Approximately 54 families live in the Córrego do Rocha community in Chapada do Norte. The municipality has a total population of 15,334 inhabitants, of which 9,157 (63%) are in rural areas (IBGE CENSO, 2010). Only 19.6% of the municipality’s sanitary sewage is considered adequate (IBGE CENSO, 2010). The total water service index, including urban and rural populations, is 83.7% (SNIS, 2019). The community does not have any river course in the vicinity of its territory, and all its streams, as well as in Córrego do Narciso, are dry in the dry season.

Both communities are experiencing the dramatic impact of eucalyptus monoculture in the region and drilling, precariously, artesian wells. In addition, they benefit from the rainwater collection tanks resulting from the One Million Cisterns Program (P1MC), developed by the Brazilian Semi-arid Articulation (ASA), a civil society network that protect and advocate for the communities’ rights living in the semiarid region in Brazil.

2.2 Data collection

The study used a qualitative method and data collection took place in two stages. First, individual interviews were conducted based on a semi-structured interview script with seven women from Córrego do Narciso and eight women from Córrego do Rocha in July 2021.The women to be interviewed are chosen as they are considered, by the communities, key-informants and leaders. The script focused on the pandemic’s impacts on health, food security, access to water, income, and an overload of domestic work and care. Subsequently, in a visit carried out in September 2021, four women were interviewed in Córrego do Narciso, and four in Córrego do Rocha, based on a semi-structured interview script using the HRWS and traditional health-related knowledge as references. During this visit, focus groups on human rights were also held, with people attending a meeting convened by the representatives of each community’s resident associations. Two focus groups were held, one in each community. Twenty-five people participated in the Córrego do Narciso community focus group (20 women and 5 men), and 15 people participated in the Córrego do Rocha community focus group (12 women and 3 men).

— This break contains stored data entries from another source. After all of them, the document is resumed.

/-! Translation and protection (44_translation.md) -/

/-- XLT, XLTN (R245 to R247, R250 to R254): where the range lies within the limits and the selected set has the bit the
intent needs, the absolute address in two words; storage is not touched. -/
def Obligations.TranslateResult : Prop :=
  ∀ (s : State) (rd ra rb : GrsAddr) (k : BrNum) (intent : BitVec 2), intent ≠ 3 → rd.toNat + 2 ≤ 128 →
    let b := s.b k
    let rel := (s.x ra).toNat
    let p := selectedPerms b s.key
    let out := [(rd, BitVec.ofNat 36 (b.base.upi.toNat * 2 ^ 18 + b.base.seg.toNat)),
      (grsPlus rd 1, BitVec.ofNat 36 (b.base.off + rel))]
    (if intent = 2 then p.write else p.read) = true →
    (inLimits b rel 1 → completesTo (.xlt rd ra k intent) s out s.stat) ∧
    (s.x rb ≠ 0 → inLimits b rel (s.x rb).toNat → completesTo (.xltn rd ra rb k intent) s out s.stat)

/-- R248, R249, R252: an access outside the limits is the limits violation, whatever the permissions are. -/
def Obligations.LimitsCheckedFirst : Prop :=
  ∀ (s : State) (rd ra rb : GrsAddr) (k : BrNum) (intent : BitVec 2),
    let b := s.b k
    let rel := (s.x ra).toNat
    let violation (fetch : Bool) : Result := .fault (.refViol .limits fetch k (s.x ra))
    (¬inLimits b rel 1 → exec (.ld rd ra k) s = violation false ∧ exec (.st ra rb k) s = violation false ∧
      (intent ≠ 3 → rd.toNat + 2 ≤ 128 → exec (.xlt rd ra k intent) s = violation (intent = 0))) ∧
    (¬inLimits b rel 2 → (rd.toNat + 2 ≤ 128 → exec (.dld rd ra k) s = violation false) ∧
      (rb.toNat + 2 ≤ 128 → exec (.dst ra rb k) s = violation false)) ∧
    (¬inLimits b rel (s.x rb).toNat → intent ≠ 3 → rd.toNat + 2 ≤ 128 → s.x rb ≠ 0 →
      exec (.xltn rd ra rb k intent) s = violation (intent = 0))

/-- R245, R246, R249, R252: an access within the limits whose selected set lacks the bit it needs is the read or write
violation; a fetch needs the read bit. -/
def Obligations.PermissionViolation : Prop :=
  ∀ (s : State) (rd ra rb : GrsAddr) (k : BrNum) (intent : BitVec 2),
    let b := s.b k
    let rel := (s.x ra).toNat
    let p := selectedPerms b s.key
    let noRead : Result := .fault (.refViol .read false k (s.x ra))
    let noWrite : Result := .fault (.refViol .write false k (s.x ra))
    (p.read = false → (inLimits b rel 1 → exec (.ld rd ra k) s = noRead) ∧
      (inLimits b rel 2 → rd.toNat + 2 ≤ 128 → exec (.dld rd ra k) s = noRead)) ∧
    (p.write = false → (inLimits b rel 1 → exec (.st ra rb k) s = noWrite) ∧
      (inLimits b rel 2 → rb.toNat + 2 ≤ 128 → exec (.dst ra rb k) s = noWrite)) ∧
    (intent ≠ 3 → rd.toNat + 2 ≤ 128 → (if intent = 2 then p.write else p.read) = false →
      let no : Result := .fault (.refViol (if intent = 2 then .write else .read) (intent = 0) k (s.x ra))
      (inLimits b rel 1 → exec (.xlt rd ra k intent) s = no) ∧
      (s.x rb ≠ 0 → inLimits b rel (s.x rb).toNat → exec (.xltn rd ra rb k intent) s = no))

/-- LD, DLD (R62, R71, R72, R255, R257): the words at `base + rel` on, the first in `rd`; a word that another agent may
write is a draw (a free value, log entry 9). -/
def Obligations.LoadResult : Prop :=
  ∀ (s : State) (rd ra : GrsAddr) (k : BrNum),
    let b := s.b k
    let a := addrPlus b.base (s.x ra).toNat
    let word (i : Nat) : Word := if s.sharedWord (addrPlus a i) then Config.foreignDraw (s.draws + i)
      else s.mem.read (addrPlus a i)
    (selectedPerms b s.key).read = true →
    (inLimits b (s.x ra).toNat 1 → allPresent s a 1 →
      ∃ t, exec (.ld rd ra k) s = .next t ∧ t.x rd = word 0 ∧ t.stat = s.stat ∧ framed [rd] 1 s t) ∧
    (inLimits b (s.x ra).toNat 2 → allPresent s a 2 → rd.toNat + 2 ≤ 128 →
      ∃ t, exec (.dld rd ra k) s = .next t ∧ t.x rd = word 0 ∧ t.x (grsPlus rd 1) = word 1 ∧ t.stat = s.stat ∧
        framed [rd, grsPlus rd 1] 2 s t)

/-- ST, DST (R63, R64, R256, R258): the words at `base + rel` on hold the data, every other storage word and everything
else is as it was. -/
def Obligations.StoreResult : Prop :=
  ∀ (s : State) (ra rb : GrsAddr) (k : BrNum), s.memInv = true →
    let b := s.b k
    let a := addrPlus b.base (s.x ra).toNat
    (selectedPerms b s.key).write = true →
    (inLimits b (s.x ra).toNat 1 → allPresent s a 1 →
      ∃ t, exec (.st ra rb k) s = .next t ∧ t.mem.read a = s.x rb ∧ storageKept [a] s t ∧ onlyStorage s t) ∧
    (inLimits b (s.x ra).toNat 2 → allPresent s a 2 → rb.toNat + 2 ≤ 128 →
      ∃ t, exec (.dst ra rb k) s = .next t ∧ t.mem.read a = s.x rb ∧ t.mem.read (addrPlus a 1) = s.x (grsPlus rb 1) ∧
        storageKept [a, addrPlus a 1] s t ∧ onlyStorage s t)

/-- R61, R240, R241, R277, R278, R285, R331, R336: whatever reads or writes storage is refused where its checks pass and a
word of it does not exist, the first such word named (log entry 22): LD, ST, DLD, DST after limits and permission,
BASEBD after the checks of level, index and table, RCSWR, RCSWRS, RCSPOP and VECRD after their limits. A refusal is no next
state: a push or a DST whose second word alone does not exist (n = 1) writes neither word. -/
def Obligations.AbsentWordRefused : Prop :=
  ∀ (s : State) (rd ra rb : GrsAddr) (k : BrNum) (tag : BitVec 2) (c : BitVec 6) (n : Nat),
    let b := s.b k
    let rel := (s.x ra).toNat
    let p := selectedPerms b s.key
    let l := (s.x ra).toNat / 2 ^ 33
    let bdi := (s.x ra).toNat / 2 ^ 18 % 2 ^ 15
    let table := s.b (BitVec.ofNat 5 (16 + l))
    let fp := (s.x 96).toNat % (if s.dr.getLsbD 28 then 2 ^ 24 else 2 ^ 18)
    let absent (a : AbsAddr) : Prop := allPresent s a n ∧ s.present (addrPlus a n) = false
    let refused (i : Instr) (a : AbsAddr) : Prop := exec i s = .refused (.noStorage (addrPlus a n))
    (absent (addrPlus b.base rel) →
      (n < 1 → inLimits b rel 1 → (p.read = true → refused (.ld rd ra k) (addrPlus b.base rel)) ∧
        (p.write = true → refused (.st ra rb k) (addrPlus b.base rel))) ∧
      (n < 2 → inLimits b rel 2 →
        (p.read = true → rd.toNat + 2 ≤ 128 → refused (.dld rd ra k) (addrPlus b.base rel)) ∧
        (p.write = true → rb.toNat + 2 ≤ 128 → refused (.dst ra rb k) (addrPlus b.base rel)))) ∧
    (n < 8 → (0 < l ∨ 32 ≤ bdi) → inLimits table (8 * bdi) 8 → absent (addrPlus table.base (8 * bdi)) →
      refused (.basebd ra rb k) (addrPlus table.base (8 * bdi))) ∧
    (n < 2 → inLimits (s.b 25) fp 2 → absent (addrPlus (s.b 25).base fp) →
      refused (.rcswrs tag) (addrPlus (s.b 25).base fp) ∧
      (ra.toNat + 2 ≤ 128 → refused (.rcswr ra) (addrPlus (s.b 25).base fp)) ∧
      (rd.toNat + 2 ≤ 128 → refused (.rcspop rd) (addrPlus (s.b 25).base fp))) ∧
    (n < 1 → inLimits (s.b 16) c.toNat 1 → absent (addrPlus (s.b 16).base c.toNat) →
      refused (.vecrd rd c) (addrPlus (s.b 16).base c.toNat))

In addition to the interviews and focus groups, data were collected through participant observation at specific periods in loco. Three trips were made to the field between July and October 2021 to immerse the researchers in the reality of the communities for field diary notes.

2.3 Data analysis

The collected data were analyzed using the content analysis technique (Bardin, 2011). Based on the interview transcription and considering the theoretical references of HRWS and gender aspects, 5 thematic categories were identified: water as a human right; the centrality of water in the life of quilombolas; the relationship between the land and migration; women as “head” of the family and the community; the impact of the pandemic.

The quotation used as examples came from the data collected during focus groups and interviews and were identified in two ways. With regard to participants of the focus group on HRWS, identification was made considering the gender of those who spoke and the community they belonged to. Individual interviews included only women; they were identified by the order in which they were interviewed and the community to which they belonged.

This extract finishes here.